Ayanna Tenório ingressou no Banco Rural em abril de 2004 para assumir o cargo de vice-presidente. Cabia-lhe, de acordo com seu depoimento, a gestão das seguintes áreas: tecnologia, departamento jurídico, recursos humanos, administração em geral, orçamento e planejamento, inspetoria, compliance, contabilidade e desenvolvimento de produtos, setores vitais, conforme o PGR, para a execução dos crimes de autoria da quadrilha que envolviam o Banco Rural. Gurgel afirma que ela não participou da formação inicial da quadrilha, mas aderiu ao grupo organizado em curso.

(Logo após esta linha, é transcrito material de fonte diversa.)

theorem test_MemoryLineServes_1 :
    ∃ (s : State) (x : Trk) (o : MemOp) (c : Instr) (data : LineData) (out' : Outs) (otag : BitVec 7) (m : RepMsg) (i : Issue), ∃ w,
    s.sl.calmHolding [x] [o] ∧ x.stage = .fill ∧ x.plain ∧ o.why = .trk x.id ∧ o.write = false ∧ ((c = .hcReadBeat
    otag data 0 ∧ o.otag = some otag.toNat ∧ s.sl.flag NS_PORTSTAT.MEMRDY = true ∧ s.sl.sys.sclkRuns = true ∧ out' = s.sl.out) ∨ (c =
    .proxyReply m ∧ out' = s.sl.out.without i.entry ∧ m.data = data ∧ repPlain m ∧ s.sl.awaits m i ∧ i.why = .proxy o.id ∧ s.sl.miTakes =
    true)) ∧ (x.op = .rd ∨ x.op = .rdc ∨ x.op = .rdacq) ∧ x.key = .pa x.req.line ∧ x.way = some w ∧ x.miss = true ∧ s.sl.isHost x.req.line
    = false ∧ s.sl.place x.op x.req = .here ∧ (w ∈ s.sl.waysOf Use.L) ∧ (s.sl.lookup Use.L x.req.line = none ∨ s.sl.lookup Use.L
    x.req.line = some w) ∧ tagTAG (s.sl.tag w (setOf x.req.line)) = x.req.line ∧ s.sl.flag NS_ECC_STAT.BKLOSS = false :=
  ⟨m5, lt m5, lo m5, .proxyReply rep0, 0x777, m5.sl.out.without 0, 0, rep0, iss (.proxy (lo m5).id), 0,
   by unfold Trk.plain Slice.calmHolding Slice.awaits repPlain; decide +kernel⟩

theorem test_MemoryLineServes_2 :
    ∃ (s : State) (x : Trk) (o : MemOp) (c : Instr) (data : LineData) (out' : Outs) (otag : BitVec 7) (m : RepMsg) (i : Issue),
    s.sl.calmHolding [x] [o] ∧ x.stage = .fill ∧ x.plain ∧ o.why = .trk x.id ∧ o.write = false ∧ ((c = .hcReadBeat
    otag data 0 ∧ o.otag = some otag.toNat ∧ s.sl.flag NS_PORTSTAT.MEMRDY = true ∧ s.sl.sys.sclkRuns = true ∧ out' = s.sl.out) ∨ (c =
    .proxyReply m ∧ out' = s.sl.out.without i.entry ∧ m.data = data ∧ repPlain m ∧ s.sl.awaits m i ∧ i.why = .proxy o.id ∧ s.sl.miTakes =
    true)) ∧ x.op = .pxrd ∧ x.way = none :=
  ⟨m3, lt m3, lo m3, .hcReadBeat 0 0x12345678 0, 0x12345678, m3.sl.out, 0, rep0, iss (.proxy (lo m6).id),
   by unfold Trk.plain Slice.calmHolding Slice.awaits repPlain; decide +kernel⟩

theorem test_HostDataGranted :
    ∃ (s : State) (x : Txn) (o : MemOp) (c : Nat), s.sl.coh.txns = [x] ∧ s.sl.chan.ops = [o] ∧ ((s.sl.modCoh fun q =>
    { q with txns := [] }).modChan fun q => { q with ops := [] }).calm = true ∧ x.who = .cluster c ∧ (x.kind = .rdS ∨ x.kind = .rdX ∨
    x.kind = .upg ∨ x.kind = .far) ∧ x.snoops = [] ∧ x.dataDue = 0 ∧ x.waitVictim = none ∧ x.granted = false ∧ o.why = .txn x.line ∧
    o.write = false ∧ o.sent = some (.host o.line) ∧ s.sl.dead c = false ∧ s.sl.hasUse Use.H = false ∧ s.sl.flag NS_ECC_STAT.BKLOSS =
    false ∧ s.sl.flag NS_PORTSTAT.LWRDY = true ∧ s.sl.canSendLW 3 = true :=
  ⟨k0, ltx k0, lo k0, 9, by decide +kernel⟩

theorem test_LoanInvalidated_2 :
    ∃ (s : State) (die : BitVec 3) (l : LineAddr), s.sl.ddTakes = true ∧ s.sl.calm = true ∧ s.sl.canSendDD (die.toNat * 3 + 2) = true
        ∧ (s.sl.lookup Use.O l = none ∨ s.sl.safe = true) :=
  ⟨t0, 2, 0, by decide +kernel⟩

theorem test_LoanInvalidated_3_1 :
    ∃ (s : State) (die : BitVec 3) (l : LineAddr) (v left : BitVec 8), ∃ w, s.sl.ddTakes = true ∧ s.sl.port.invs = [(l, v)] ∧ (s.sl.modPort
    fun p => { p with invs := [] }).calm = true ∧ bitAt v die.toNat = true ∧ left = v &&& ~~~((1 : BitVec 8) <<< die.toNat) ∧
    (s.sl.port.again.any fun q => q.1 == l && bitAt q.2 die.toNat) = false ∧ s.sl.lookup Use.L l = some w ∧ (∀ u ∈ s.sl.waysOf Use.L, u ≠ w
    → ¬(tagSV (s.sl.tag u (setOf l)) ≠ 0 ∧ tagTAG (s.sl.tag u (setOf l)) = l)) :=
  ⟨oi, 2, 0, 0x24, 0x20, 0, by decide +kernel⟩

theorem test_LoanInvalidated_3_2 :
    ∃ (s : State) (die : BitVec 3) (l : LineAddr) (v w left : BitVec 8), s.sl.ddTakes = true ∧ s.sl.port.invs = [(l, v)] ∧ (s.sl.modPort
    fun p => { p with invs := [] }).calm = true ∧ bitAt v die.toNat = true ∧ left = v &&& ~~~((1 : BitVec 8) <<< die.toNat) ∧
    s.sl.port.again = [(l, w)] ∧ bitAt w die.toNat = true ∧ s.sl.canSendDD (die.toNat * 3 + 1) = true :=
  ⟨oj, 2, 0, 0x24, 4, 0x20, by decide +kernel⟩

theorem test_ForwardAnswered_1 :
    ∃ (s : State) (m : RepMsg) (x : Trk) (i : Issue), s.sl.calmHolding [x] [] ∧ s.sl.ddTakes = true ∧ s.sl.awaits m i ∧ repPlain m
        ∧ i.why =
    .fwd x.id ∧ x.stage = .fwd ∧ x.plain ∧ (x.op = .wr ∨ x.op = .wrrel ∨ x.op = .cntwr) ∧ passThrough x.op x.req =
    false :=
  ⟨fs .wr, rep0, fx .wr, iss (.fwd 3), by unfold Trk.plain Slice.calmHolding Slice.awaits repPlain; decide +kernel⟩

theorem test_ForwardAnswered_2 :
    ∃ (s : State) (m : RepMsg) (x : Trk) (i : Issue), s.sl.calmHolding [x] [] ∧ s.sl.ddTakes = true ∧ s.sl.awaits m i ∧ repPlain m
        ∧ i.why =
    .fwd x.id ∧ x.stage = .fwd ∧ x.plain ∧ (x.op = .rd ∨ x.op = .rdc ∨ x.op = .rdacq) ∧ passThrough x.op x.req =
    false ∧ s.sl.hasUse Use.O = false ∧ s.sl.port.fwdWr = [] :=
  ⟨fs .rd, rep0, fx .rd, iss (.fwd 3), by unfold Trk.plain Slice.calmHolding Slice.awaits repPlain; decide +kernel⟩

theorem test_ForwardAnswered_3 :
    ∃ (s : State) (m : RepMsg) (x : Trk) (i : Issue), s.sl.calmHolding [x] [] ∧ s.sl.ddTakes = true ∧ s.sl.awaits m i ∧ repPlain m
        ∧ i.why =
    .fwd x.id ∧ x.stage = .fwd ∧ x.plain ∧ passThrough x.op x.req = true ∧ exitWrite x.op = false ∧ m.npart.toNat = m.part.toNat + 1 :=
  ⟨fps .rd, rep1, fp .rd, iss (.fwd 3), by unfold Trk.plain Slice.calmHolding Slice.awaits repPlain; decide +kernel⟩

theorem test_ForwardAnswered_4 :
    ∃ (s : State) (m : RepMsg) (x : Trk) (i : Issue), s.sl.calmHolding [x] [] ∧ s.sl.ddTakes = true ∧ s.sl.awaits m i ∧ repPlain m
        ∧ i.why =
    .fwd x.id ∧ x.stage = .fwd ∧ x.plain ∧ passThrough x.op x.req = true ∧ exitWrite x.op = true :=
  ⟨fps .wr, rep0, fp .wr, iss (.fwd 3), by unfold Trk.plain Slice.calmHolding Slice.awaits repPlain; decide +kernel⟩

theorem test_SealReleaseEnds :
    ∃ (s : State) (m : RepMsg) (i : Issue) (k : Nat) (h : Hold), s.sl.calm = true ∧ s.sl.miTakes = true ∧ s.sl.awaits m i ∧ repPlain m
        ∧ i.why
    = .seal k h.n ∧ k < 256 ∧ s.sl.release? k h.n = some h ∧ h.req.via = .mq :=
  ⟨ss, rep0, iss (.seal 7 0), 7, hh, by unfold Slice.awaits repPlain; decide +kernel⟩

theorem test_IssuedRequestsAnswered_1_1 :
    ∃ (s : State) (m : RepMsg) (i : Issue), ∃ c o, s.sl.calm = true ∧ s.sl.miTakes = true ∧ s.sl.awaits m i ∧ repPlain m ∧ i.why = .bulkWr
    c.id o ∧ s.sl.cmd? c.id = some c ∧ c.lines.erase o ≠ [] :=
  ⟨b1, rep0, iss (.bulkWr 5 0), bc, 0, by unfold Slice.awaits repPlain; decide +kernel⟩

theorem test_IssuedRequestsAnswered_1_2 :
    ∃ (s : State) (m : RepMsg) (i : Issue), ∃ c o vl, s.sl.calm = true ∧ s.sl.miTakes = true ∧ s.sl.awaits m i ∧ repPlain m
        ∧ i.why = .bulkRd
    c.id o ∧ s.sl.cmd? c.id = some c ∧ c.lines.erase o ≠ [] ∧ bOPC c.desc = BOp.COPY ∧ vl = (bDST c.desc + o) / 128 ∧ s.sl.vtQuar vl =
    false :=
  ⟨b2, rep0, iss (.bulkRd 5 128), bc, 128, 2*8192+9, by unfold Slice.awaits repPlain; decide +kernel⟩

theorem test_IssuedRequestsAnswered_1_3 :
    ∃ (s : State) (m : RepMsg) (i : Issue), ∃ c o, s.sl.calm = true ∧ s.sl.miTakes = true ∧ s.sl.awaits m i ∧ repPlain m ∧ i.why = .bulkRd
    c.id o ∧ s.sl.cmd? c.id = some c ∧ c.lines.erase o ≠ [] ∧ bOPC c.desc = BOp.COPY ∧ s.sl.vtQuar ((bDST c.desc + o) / 128) = true :=
  ⟨b6, rep0, iss (.bulkRd 5 128), bc, 128, by unfold Slice.awaits repPlain; decide +kernel⟩

theorem test_IssuedRequestsAnswered_1_4 :
    ∃ (s : State) (m : RepMsg) (i : Issue), s.sl.calm = true ∧ s.sl.miTakes = true ∧ s.sl.awaits m i ∧ repPlain m ∧ i.why = .incr :=
  ⟨withI t0 .incr, rep0, iss .incr, by unfold Slice.awaits repPlain; decide +kernel⟩

theorem test_IssuedRequestsAnswered_1_5 :
    ∃ (s : State) (m : RepMsg) (i : Issue), ∃ q, s.sl.calm = true ∧ s.sl.miTakes = true ∧ s.sl.awaits m i ∧ repPlain m
        ∧ i.why = .record q.id
    ∧ s.sl.bulk.cpls.find? (fun p => p.id == q.id) = some q ∧ q.group = none ∧ (∀ p ∈ s.sl.bulk.cpls, p.id = q.id → p = q) :=
  ⟨b3, rep0, iss (.record 4), cc, by unfold Slice.awaits repPlain; decide +kernel⟩

theorem test_IssuedRequestsAnswered_2 :
    ∃ (s : State) (tile : BitVec 8) (tag : BitVec 12) (i : Issue) (c : Cmd) (page : Nat) (left : List (Nat × BitVec 144)),
        s.sl.calm = true ∧
    s.sl.miTakes = true ∧ s.sl.out.answering tag = some i ∧ i.orphan = false ∧ i.why = .tinv c.id page ∧ s.sl.cmd? c.id = some c ∧ left =
    c.tiles.map (fun p => if p.1 = page then (p.1, p.2 &&& ~~~((1 : BitVec 144) <<< tile.toNat)) else p) ∧ left.any (fun p => p.2 != 0) =
    true :=
  ⟨b4, 1, 0, iss (.tinv 5 0x100), tc, 0x100, [(0x100, 0x4), (0x101, 0x3)], by decide +kernel⟩

theorem test_IssuedRequestsAnswered_3 :
    ∃ (s : State) (m : RepMsg) (c : Instr), s.sl.calm = true ∧ s.sl.miTakes = true ∧ s.sl.ddTakes = true
        ∧ (c = .ddReply m ∨ c = .forwardReply
    m ∨ c = .sealReleaseReply m ∨ c = .proxyReply m ∨ c = .bulkLineReply m ∨ c = .issuedReply m) ∧ s.sl.out.answering m.tag = none :=
  ⟨t0, rep0, .ddReply rep0, by decide +kernel⟩

theorem test_CreditsReturn_1_1 :
    ∃ (s : State) (c : Instr) (f : Fld) (full : Nat), ((c = .hcCreditReturn ∧ f = NS_PORTSTAT.HCCRED ∧ full = 96 ∧ s.sl.flag
    NS_PORTSTAT.MEMRDY = true) ∨ (c = .mrCreditReturn ∧ f = NS_PORTSTAT.MRCRED ∧ full = 32 ∧ s.sl.flag NS_PORTSTAT.MESHRDY = true) ∨ (c =
    .moCreditReturn ∧ f = NS_PORTSTAT.MOCRED ∧ full = 32 ∧ s.sl.flag NS_PORTSTAT.MESHRDY = true)) ∧ s.sl.between = true :=
  ⟨t0, .hcCreditReturn, NS_PORTSTAT.HCCRED, 96, by decide +kernel⟩

theorem test_CreditsReturn_1_2 :
    ∃ (s : State), s.sl.flag NS_PORTSTAT.LWRDY = true ∧ s.sl.between = true :=
  ⟨t0, by decide +kernel⟩

theorem test_CreditsReturn_1_3 :
    ∃ (s : State), s.sl.flag NS_PORTSTAT.DDRDY = true ∧ s.sl.between = true :=
  ⟨t0, by decide +kernel⟩

theorem test_CreditsReturn_2 :
    ∃ (s : State) (reqid : BitVec 8) (k : Credit), s.sl.port.credits = [k]
        ∧ (s.sl.modPort fun p => { p with credits := [] }).calm = true ∧
    k.reqid = reqid ∧ k.granted = true ∧ s.sl.sys.sclkRuns = true ∧ s.sl.credTimeout ≤ s.sl.now - k.since :=
  ⟨k1, 153, ck, by decide +kernel⟩

theorem test_CreditsReturn_3 :
    ∃ (s : State) (m : ClMsg), s.sl.between = true ∧ s.sl.flag NS_PORTSTAT.LWRDY = true ∧ (s.sl.sys.sclkRuns = false ∨ s.sl.flag
    NS_READY.HOSTCOH = true) ∧ s.sl.crosses m.cluster.toNat = true ∧ s.sl.bridgeSlot 0 = none ∧ s.sl.portCred? m.cluster.toNat = none :=
  ⟨bf, cx, by decide +kernel⟩

theorem test_MemoryLineServes_1_channel :
    ∃ (s : State) (x : Trk) (o : MemOp) (c : Instr) (data : LineData) (out' : Outs) (otag : BitVec 7) (m : RepMsg) (i : Issue), ∃ w,
    s.sl.calmHolding [x] [o] ∧ x.stage = .fill ∧ x.plain ∧ o.why = .trk x.id ∧ o.write = false ∧ ((c = .hcReadBeat
    otag data 0 ∧ o.otag = some otag.toNat ∧ s.sl.flag NS_PORTSTAT.MEMRDY = true ∧ s.sl.sys.sclkRuns = true ∧ out' = s.sl.out) ∨ (c =
    .proxyReply m ∧ out' = s.sl.out.without i.entry ∧ m.data = data ∧ repPlain m ∧ s.sl.awaits m i ∧ i.why = .proxy o.id ∧ s.sl.miTakes =
    true)) ∧ (x.op = .rd ∨ x.op = .rdc ∨ x.op = .rdacq) ∧ x.key = .pa x.req.line ∧ x.way = some w ∧ x.miss = true ∧ s.sl.isHost x.req.line
    = false ∧ s.sl.place x.op x.req = .here ∧ (w ∈ s.sl.waysOf Use.L) ∧ (s.sl.lookup Use.L x.req.line = none ∨ s.sl.lookup Use.L
    x.req.line = some w) ∧ tagTAG (s.sl.tag w (setOf x.req.line)) = x.req.line ∧ s.sl.flag NS_ECC_STAT.BKLOSS = false :=
  ⟨m2, lt m2, lo m2, .hcReadBeat 0 0x12345678 0, 0x12345678, m2.sl.out, 0, rep0, iss (.proxy (lo m6).id), 0,
   by unfold Trk.plain Slice.calmHolding Slice.awaits repPlain; decide +kernel⟩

Segundo o procurador-geral da República, dentro da estrutura organizacional do Banco Rural, a instrução comprovou que os acusados, no lapso temporal de funcionamento da quadrilha, tinham o poder decisório nas áreas empregadas para o cometimento dos delitos. “Além de injetar recursos para viabilizar o esquema criminoso por meio de concessões e renovações de empréstimos fictícios, os dirigentes do Banco Rural idealizaram e disponibilizaram um seguro formato de distribuição dos valores sem identificação dos destinatários reais para o Banco Central do Brasil e o Conselho de Controle de Atividades Financeiros (Coaf)”, concluiu.